Activity:
Please copy out each line of the listing that contains the word "updOp".

Listed entries:

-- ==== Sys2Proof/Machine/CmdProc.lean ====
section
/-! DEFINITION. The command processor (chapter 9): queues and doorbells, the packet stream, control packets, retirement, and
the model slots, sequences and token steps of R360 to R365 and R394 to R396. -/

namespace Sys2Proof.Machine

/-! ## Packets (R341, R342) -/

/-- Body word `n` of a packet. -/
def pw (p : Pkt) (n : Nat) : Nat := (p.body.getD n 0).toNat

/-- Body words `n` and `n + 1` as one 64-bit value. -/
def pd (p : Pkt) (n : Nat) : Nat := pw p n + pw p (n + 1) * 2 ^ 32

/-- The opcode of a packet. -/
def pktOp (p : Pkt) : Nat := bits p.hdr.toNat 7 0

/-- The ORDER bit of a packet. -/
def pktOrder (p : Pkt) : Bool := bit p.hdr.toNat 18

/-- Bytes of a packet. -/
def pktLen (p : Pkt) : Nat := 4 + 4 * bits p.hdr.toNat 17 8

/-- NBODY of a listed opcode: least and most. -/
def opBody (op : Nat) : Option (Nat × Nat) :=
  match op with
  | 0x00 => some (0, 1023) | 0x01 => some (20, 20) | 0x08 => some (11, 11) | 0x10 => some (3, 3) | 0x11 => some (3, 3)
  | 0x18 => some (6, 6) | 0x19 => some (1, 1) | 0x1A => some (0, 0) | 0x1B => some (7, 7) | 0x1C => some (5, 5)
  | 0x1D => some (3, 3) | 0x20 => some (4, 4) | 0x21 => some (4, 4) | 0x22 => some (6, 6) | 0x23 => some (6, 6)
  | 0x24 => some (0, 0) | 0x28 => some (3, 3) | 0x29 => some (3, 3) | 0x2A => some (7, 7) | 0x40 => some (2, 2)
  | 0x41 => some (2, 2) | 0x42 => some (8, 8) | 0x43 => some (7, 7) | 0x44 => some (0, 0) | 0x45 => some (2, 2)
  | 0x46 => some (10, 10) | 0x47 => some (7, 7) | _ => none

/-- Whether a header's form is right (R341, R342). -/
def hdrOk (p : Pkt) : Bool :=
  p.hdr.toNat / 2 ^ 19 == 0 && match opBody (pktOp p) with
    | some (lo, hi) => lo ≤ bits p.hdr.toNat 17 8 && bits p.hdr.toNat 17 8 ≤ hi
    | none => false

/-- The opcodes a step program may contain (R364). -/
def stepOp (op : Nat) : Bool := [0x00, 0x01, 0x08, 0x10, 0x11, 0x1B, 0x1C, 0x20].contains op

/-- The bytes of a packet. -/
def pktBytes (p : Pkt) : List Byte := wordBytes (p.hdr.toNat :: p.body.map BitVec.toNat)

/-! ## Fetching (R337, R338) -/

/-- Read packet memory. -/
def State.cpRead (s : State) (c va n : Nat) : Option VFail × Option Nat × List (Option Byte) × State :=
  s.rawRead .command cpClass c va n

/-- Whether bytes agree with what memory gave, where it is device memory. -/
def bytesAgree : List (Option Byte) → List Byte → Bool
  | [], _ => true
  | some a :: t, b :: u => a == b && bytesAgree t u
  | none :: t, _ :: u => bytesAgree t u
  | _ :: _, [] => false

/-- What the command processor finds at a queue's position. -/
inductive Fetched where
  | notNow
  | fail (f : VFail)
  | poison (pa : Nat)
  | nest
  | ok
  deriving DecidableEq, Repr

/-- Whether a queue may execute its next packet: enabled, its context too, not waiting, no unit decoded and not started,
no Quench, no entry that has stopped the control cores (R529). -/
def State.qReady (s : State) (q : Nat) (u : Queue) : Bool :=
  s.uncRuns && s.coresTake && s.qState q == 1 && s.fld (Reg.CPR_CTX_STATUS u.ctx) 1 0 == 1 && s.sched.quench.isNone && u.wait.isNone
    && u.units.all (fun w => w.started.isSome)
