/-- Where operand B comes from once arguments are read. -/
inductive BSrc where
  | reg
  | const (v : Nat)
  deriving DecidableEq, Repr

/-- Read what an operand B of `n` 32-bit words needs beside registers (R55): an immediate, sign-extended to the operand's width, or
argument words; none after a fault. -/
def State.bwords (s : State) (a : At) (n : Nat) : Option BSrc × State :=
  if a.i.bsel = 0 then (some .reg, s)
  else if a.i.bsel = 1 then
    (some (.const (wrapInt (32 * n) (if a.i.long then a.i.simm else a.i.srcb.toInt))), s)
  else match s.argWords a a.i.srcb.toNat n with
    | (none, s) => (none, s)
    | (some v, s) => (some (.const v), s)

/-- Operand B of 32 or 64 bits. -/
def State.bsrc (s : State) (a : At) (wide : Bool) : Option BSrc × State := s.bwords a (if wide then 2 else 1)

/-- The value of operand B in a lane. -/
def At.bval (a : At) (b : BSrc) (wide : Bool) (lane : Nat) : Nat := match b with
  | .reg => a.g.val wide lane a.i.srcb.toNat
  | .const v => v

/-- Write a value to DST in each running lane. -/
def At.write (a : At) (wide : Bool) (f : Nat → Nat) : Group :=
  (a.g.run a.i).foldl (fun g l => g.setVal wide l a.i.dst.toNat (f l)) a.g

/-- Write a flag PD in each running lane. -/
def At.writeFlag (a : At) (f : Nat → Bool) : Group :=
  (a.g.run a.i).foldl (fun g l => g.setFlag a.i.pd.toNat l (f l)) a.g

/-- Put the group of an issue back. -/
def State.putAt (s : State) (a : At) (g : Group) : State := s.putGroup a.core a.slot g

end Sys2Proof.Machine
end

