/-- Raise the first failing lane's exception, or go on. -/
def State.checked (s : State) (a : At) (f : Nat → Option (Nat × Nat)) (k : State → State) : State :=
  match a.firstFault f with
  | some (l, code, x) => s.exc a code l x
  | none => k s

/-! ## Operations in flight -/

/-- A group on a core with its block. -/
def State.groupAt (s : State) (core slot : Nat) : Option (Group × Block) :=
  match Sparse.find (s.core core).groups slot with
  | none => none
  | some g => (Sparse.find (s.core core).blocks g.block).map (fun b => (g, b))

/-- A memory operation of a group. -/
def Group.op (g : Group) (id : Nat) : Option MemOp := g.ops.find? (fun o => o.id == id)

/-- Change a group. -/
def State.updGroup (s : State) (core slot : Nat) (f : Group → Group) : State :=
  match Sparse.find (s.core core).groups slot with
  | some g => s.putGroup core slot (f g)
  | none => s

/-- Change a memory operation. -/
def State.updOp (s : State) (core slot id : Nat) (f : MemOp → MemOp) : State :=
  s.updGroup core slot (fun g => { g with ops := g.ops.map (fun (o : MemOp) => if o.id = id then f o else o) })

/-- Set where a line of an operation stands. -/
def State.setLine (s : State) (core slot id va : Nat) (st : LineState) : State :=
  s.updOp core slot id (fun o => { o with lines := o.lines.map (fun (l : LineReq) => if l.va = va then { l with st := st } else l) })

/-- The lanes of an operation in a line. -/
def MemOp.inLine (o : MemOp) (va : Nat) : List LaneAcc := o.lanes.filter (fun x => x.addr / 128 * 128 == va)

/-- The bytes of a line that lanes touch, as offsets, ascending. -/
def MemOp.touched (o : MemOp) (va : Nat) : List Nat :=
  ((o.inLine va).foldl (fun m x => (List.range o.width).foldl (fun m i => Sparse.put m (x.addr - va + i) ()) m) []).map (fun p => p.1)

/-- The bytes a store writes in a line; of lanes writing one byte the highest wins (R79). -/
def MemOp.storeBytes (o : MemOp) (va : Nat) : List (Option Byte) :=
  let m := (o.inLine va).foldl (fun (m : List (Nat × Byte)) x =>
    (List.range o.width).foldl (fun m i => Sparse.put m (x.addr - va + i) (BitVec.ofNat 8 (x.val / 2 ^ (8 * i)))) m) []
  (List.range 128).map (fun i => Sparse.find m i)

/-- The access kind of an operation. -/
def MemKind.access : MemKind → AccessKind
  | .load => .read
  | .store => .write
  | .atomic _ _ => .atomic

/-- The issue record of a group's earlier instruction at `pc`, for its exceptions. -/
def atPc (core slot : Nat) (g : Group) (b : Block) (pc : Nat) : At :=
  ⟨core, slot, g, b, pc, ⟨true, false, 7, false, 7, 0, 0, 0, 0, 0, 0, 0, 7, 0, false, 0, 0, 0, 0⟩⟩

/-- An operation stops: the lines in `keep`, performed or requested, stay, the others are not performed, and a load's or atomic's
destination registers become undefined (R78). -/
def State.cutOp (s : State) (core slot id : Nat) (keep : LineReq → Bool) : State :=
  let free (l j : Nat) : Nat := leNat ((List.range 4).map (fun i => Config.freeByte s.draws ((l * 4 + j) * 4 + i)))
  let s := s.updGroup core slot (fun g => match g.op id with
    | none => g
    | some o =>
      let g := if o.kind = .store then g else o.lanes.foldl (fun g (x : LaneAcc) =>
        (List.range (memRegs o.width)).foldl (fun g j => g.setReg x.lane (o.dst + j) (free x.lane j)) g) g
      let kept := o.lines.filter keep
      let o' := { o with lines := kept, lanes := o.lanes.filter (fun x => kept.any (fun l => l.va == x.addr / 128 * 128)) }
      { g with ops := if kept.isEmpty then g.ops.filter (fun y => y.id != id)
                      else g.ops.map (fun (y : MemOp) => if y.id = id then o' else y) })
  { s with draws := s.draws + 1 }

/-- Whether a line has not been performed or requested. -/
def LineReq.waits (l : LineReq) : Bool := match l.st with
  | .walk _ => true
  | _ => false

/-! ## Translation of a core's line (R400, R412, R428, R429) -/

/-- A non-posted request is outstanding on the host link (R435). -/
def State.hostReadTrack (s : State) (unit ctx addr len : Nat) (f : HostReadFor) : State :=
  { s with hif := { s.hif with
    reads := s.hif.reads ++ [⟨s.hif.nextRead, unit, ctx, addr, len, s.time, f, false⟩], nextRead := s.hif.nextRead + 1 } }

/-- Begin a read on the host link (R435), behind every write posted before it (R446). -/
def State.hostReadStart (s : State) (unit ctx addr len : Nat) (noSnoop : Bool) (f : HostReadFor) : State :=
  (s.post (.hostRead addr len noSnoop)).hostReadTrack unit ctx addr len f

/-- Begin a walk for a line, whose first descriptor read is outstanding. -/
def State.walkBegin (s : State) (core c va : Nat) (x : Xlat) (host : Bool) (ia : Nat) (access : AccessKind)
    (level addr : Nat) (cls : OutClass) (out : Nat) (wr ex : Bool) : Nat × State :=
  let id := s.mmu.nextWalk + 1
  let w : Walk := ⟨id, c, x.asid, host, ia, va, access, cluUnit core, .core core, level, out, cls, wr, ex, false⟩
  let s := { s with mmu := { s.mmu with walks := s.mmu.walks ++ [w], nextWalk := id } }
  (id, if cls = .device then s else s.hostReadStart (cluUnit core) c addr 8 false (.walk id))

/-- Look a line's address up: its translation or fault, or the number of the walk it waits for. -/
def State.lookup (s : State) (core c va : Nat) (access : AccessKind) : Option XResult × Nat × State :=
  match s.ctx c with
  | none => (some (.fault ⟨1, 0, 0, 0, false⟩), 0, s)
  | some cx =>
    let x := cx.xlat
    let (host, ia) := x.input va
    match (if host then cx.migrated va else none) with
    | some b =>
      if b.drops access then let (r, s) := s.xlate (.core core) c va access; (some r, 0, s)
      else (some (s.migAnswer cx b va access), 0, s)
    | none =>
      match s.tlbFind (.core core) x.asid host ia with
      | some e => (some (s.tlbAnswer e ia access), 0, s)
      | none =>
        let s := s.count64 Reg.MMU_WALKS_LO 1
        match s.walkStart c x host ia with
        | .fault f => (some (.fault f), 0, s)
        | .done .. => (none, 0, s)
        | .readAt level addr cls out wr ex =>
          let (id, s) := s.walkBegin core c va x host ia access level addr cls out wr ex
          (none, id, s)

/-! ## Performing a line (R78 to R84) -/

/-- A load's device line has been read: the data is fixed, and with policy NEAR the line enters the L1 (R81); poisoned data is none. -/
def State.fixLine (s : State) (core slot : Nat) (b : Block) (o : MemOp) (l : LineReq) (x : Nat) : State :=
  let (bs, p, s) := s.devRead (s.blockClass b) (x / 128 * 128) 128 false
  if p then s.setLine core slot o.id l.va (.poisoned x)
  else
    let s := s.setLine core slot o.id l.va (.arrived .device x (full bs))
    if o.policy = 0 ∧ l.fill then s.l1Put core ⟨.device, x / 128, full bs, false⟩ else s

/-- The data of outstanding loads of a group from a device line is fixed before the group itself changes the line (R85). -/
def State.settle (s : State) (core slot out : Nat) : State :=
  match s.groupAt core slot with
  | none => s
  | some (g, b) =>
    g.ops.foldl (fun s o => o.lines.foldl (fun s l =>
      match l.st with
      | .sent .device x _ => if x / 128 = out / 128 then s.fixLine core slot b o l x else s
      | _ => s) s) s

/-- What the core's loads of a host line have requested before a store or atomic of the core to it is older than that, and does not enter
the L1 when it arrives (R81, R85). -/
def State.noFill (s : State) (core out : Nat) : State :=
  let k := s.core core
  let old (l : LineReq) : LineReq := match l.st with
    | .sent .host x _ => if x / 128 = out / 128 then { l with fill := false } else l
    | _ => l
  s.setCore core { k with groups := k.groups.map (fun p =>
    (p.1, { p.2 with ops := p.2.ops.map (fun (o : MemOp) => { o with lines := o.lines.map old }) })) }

Exercise response:
def State.updOp (s : State) (core slot id : Nat) (f : MemOp → MemOp) : State :=
  s.updOp core slot id (fun o => { o with lines := o.lines.map (fun (l : LineReq) => if l.va = va then { l with st := st } else l) })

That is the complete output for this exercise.